[[ Provided material, beginning ]]
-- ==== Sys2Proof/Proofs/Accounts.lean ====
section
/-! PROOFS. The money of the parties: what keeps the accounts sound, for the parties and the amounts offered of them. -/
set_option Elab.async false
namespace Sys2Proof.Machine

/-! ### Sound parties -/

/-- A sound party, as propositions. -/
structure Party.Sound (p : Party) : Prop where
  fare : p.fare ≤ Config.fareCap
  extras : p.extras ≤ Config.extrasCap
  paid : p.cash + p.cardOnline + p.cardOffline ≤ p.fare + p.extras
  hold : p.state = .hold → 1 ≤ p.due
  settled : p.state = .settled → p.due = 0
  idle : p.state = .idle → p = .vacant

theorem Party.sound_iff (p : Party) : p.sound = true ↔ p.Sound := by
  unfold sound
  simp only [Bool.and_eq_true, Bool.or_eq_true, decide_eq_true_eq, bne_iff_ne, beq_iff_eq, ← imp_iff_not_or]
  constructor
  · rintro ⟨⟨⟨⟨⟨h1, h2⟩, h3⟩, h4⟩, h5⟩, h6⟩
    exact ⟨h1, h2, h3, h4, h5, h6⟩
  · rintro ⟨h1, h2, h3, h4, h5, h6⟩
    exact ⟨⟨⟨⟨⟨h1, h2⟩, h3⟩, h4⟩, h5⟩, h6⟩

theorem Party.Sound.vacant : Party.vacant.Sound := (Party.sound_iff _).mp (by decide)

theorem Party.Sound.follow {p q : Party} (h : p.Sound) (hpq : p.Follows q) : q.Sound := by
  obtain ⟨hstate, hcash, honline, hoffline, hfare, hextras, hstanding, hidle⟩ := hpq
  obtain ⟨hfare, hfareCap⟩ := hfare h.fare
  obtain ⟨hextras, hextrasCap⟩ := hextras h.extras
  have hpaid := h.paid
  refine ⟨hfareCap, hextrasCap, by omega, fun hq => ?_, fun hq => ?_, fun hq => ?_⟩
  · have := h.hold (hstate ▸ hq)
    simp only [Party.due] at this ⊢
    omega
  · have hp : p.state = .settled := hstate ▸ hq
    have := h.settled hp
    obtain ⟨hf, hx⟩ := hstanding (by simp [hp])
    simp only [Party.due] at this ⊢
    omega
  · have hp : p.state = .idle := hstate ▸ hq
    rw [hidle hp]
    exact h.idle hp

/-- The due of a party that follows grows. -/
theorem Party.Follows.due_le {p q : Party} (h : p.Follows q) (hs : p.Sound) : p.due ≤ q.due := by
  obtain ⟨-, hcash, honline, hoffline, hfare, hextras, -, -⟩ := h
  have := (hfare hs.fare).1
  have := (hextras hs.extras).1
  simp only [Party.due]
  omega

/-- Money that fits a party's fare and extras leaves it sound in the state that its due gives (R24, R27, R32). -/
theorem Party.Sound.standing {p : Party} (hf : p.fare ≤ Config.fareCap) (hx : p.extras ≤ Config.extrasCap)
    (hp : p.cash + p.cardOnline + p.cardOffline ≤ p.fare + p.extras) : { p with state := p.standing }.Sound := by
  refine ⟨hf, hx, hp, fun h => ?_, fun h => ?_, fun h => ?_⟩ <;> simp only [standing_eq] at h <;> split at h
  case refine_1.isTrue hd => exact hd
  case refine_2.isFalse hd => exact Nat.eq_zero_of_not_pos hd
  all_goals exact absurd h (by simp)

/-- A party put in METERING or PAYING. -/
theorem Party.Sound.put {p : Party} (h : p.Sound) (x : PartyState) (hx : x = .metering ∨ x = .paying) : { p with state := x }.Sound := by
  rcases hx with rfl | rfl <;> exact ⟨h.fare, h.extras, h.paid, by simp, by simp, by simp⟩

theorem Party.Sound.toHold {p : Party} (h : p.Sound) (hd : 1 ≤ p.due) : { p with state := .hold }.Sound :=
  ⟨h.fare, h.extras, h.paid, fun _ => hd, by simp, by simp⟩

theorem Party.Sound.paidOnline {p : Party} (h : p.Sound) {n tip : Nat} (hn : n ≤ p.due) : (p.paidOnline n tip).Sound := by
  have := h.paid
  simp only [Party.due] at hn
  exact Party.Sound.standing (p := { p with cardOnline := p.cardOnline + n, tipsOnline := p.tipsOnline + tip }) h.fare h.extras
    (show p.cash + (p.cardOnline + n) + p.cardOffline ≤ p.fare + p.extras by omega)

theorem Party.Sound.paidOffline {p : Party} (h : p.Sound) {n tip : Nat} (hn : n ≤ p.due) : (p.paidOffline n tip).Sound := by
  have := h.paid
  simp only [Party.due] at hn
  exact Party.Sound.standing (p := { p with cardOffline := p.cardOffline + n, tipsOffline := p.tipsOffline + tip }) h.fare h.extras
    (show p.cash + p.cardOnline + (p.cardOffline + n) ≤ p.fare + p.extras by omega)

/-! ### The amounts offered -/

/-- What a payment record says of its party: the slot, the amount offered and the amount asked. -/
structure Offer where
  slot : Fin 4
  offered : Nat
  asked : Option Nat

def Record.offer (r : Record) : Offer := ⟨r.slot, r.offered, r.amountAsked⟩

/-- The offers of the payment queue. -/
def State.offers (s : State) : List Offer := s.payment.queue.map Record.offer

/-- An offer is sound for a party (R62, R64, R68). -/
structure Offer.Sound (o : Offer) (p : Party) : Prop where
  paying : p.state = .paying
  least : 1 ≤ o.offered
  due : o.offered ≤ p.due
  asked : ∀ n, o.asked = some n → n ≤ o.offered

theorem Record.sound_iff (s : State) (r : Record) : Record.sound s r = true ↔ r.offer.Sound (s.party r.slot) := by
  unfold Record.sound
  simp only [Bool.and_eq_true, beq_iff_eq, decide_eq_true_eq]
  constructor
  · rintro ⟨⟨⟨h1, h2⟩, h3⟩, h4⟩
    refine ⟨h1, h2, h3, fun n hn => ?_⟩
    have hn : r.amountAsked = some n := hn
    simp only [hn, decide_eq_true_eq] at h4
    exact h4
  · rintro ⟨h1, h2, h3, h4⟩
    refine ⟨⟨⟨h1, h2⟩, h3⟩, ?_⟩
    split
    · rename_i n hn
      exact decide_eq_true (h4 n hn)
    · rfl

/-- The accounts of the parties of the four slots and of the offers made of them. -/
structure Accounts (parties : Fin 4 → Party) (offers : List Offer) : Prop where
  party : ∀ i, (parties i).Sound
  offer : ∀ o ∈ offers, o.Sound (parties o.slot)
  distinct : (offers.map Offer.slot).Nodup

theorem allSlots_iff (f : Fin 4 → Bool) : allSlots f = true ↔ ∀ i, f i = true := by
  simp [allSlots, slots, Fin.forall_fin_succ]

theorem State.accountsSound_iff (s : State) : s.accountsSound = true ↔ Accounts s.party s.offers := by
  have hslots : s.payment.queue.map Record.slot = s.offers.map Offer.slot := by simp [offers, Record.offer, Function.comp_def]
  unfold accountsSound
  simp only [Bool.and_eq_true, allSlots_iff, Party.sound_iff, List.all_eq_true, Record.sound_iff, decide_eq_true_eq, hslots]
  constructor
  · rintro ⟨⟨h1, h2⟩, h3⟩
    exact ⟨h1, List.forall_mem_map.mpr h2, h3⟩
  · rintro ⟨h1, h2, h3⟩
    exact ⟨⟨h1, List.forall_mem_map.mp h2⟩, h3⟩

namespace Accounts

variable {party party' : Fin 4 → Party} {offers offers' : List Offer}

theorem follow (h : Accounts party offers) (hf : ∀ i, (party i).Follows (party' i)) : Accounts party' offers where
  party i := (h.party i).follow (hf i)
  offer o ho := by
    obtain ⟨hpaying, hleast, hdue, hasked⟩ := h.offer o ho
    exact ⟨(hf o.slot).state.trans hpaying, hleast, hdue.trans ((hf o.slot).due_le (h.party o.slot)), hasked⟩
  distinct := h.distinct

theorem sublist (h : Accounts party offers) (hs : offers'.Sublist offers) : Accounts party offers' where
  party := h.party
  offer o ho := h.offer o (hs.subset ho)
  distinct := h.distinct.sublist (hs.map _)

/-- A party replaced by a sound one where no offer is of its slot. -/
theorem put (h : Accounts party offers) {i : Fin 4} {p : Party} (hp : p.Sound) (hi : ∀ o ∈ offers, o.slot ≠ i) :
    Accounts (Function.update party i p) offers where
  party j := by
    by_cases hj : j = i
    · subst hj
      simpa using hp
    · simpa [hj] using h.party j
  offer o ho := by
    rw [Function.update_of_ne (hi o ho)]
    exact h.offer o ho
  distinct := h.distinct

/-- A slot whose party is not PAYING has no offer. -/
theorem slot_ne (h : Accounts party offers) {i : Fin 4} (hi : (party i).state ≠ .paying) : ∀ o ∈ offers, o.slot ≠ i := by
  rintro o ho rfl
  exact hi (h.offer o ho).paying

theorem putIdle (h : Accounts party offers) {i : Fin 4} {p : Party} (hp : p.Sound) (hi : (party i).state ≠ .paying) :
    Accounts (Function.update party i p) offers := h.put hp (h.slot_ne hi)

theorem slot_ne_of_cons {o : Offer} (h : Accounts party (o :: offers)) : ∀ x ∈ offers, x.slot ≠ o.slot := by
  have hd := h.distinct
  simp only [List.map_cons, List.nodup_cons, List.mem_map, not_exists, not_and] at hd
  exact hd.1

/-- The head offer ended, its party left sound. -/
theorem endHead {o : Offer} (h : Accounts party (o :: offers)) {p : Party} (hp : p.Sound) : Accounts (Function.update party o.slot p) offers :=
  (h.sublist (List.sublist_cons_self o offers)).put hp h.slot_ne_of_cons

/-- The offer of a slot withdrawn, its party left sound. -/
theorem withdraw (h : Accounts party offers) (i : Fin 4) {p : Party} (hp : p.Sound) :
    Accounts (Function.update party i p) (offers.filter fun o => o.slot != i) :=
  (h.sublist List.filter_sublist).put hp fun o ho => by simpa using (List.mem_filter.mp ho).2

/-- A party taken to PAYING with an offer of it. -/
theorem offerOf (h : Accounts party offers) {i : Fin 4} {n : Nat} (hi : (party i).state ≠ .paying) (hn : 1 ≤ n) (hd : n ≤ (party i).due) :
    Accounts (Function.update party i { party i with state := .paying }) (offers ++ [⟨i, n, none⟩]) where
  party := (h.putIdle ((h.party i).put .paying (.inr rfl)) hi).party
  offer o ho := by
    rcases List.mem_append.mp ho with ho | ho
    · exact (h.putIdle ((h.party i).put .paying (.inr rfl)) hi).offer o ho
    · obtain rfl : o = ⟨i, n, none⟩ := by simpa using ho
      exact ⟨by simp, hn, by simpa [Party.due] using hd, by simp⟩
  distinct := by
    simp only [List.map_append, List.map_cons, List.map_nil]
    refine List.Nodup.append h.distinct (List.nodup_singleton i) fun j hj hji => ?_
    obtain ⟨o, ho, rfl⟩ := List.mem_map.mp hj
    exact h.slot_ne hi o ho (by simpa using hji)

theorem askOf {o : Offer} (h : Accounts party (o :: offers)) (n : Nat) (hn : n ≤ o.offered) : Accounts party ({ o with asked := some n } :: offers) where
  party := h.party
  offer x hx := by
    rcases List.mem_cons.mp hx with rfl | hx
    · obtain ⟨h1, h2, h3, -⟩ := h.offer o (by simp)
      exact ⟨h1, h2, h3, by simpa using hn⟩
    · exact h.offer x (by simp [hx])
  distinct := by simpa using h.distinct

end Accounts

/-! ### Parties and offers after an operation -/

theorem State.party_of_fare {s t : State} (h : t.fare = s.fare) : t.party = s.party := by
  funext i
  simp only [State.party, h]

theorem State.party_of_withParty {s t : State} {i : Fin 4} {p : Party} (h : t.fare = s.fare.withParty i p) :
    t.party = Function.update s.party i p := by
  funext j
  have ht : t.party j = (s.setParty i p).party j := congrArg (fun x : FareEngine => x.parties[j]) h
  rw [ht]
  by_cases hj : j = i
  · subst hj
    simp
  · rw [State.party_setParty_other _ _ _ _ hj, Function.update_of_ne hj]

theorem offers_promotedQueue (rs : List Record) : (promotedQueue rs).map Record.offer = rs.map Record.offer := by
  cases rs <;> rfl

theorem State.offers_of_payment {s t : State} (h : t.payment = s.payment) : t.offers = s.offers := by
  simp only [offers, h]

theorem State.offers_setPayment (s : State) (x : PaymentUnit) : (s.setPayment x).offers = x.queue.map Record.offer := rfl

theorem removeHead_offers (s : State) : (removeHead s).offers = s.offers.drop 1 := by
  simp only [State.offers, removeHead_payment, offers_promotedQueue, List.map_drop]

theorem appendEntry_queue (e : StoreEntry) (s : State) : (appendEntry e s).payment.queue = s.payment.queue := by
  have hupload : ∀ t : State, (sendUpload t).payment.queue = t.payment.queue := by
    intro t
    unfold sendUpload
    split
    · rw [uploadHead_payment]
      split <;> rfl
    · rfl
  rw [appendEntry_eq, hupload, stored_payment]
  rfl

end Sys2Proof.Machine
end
[[ Provided material, end ]]
Assignment
Please write out the material word for word from its first line through the line holding "unfold sound", including both, and no line past it.

Answer for this exercise
-- ==== Sys2Proof/Proofs/Accounts.lean ====
section
/-! PROOFS. The money of the parties: what keeps the accounts sound, for the parties and the amounts offered of them. -/
set_option Elab.async false
namespace Sys2Proof.Machine

/-! ### Sound parties -/

/-- A sound party, as propositions. -/
structure Party.Sound (p : Party) : Prop where
  fare : p.fare ≤ Config.fareCap
  extras : p.extras ≤ Config.extrasCap
  paid : p.cash + p.cardOnline + p.cardOffline ≤ p.fare + p.extras
  hold : p.state = .hold → 1 ≤ p.due
  settled : p.state = .settled → p.due = 0
  idle : p.state = .idle → p = .vacant

theorem Party.sound_iff (p : Party) : p.sound = true ↔ p.Sound := by
  unfold sound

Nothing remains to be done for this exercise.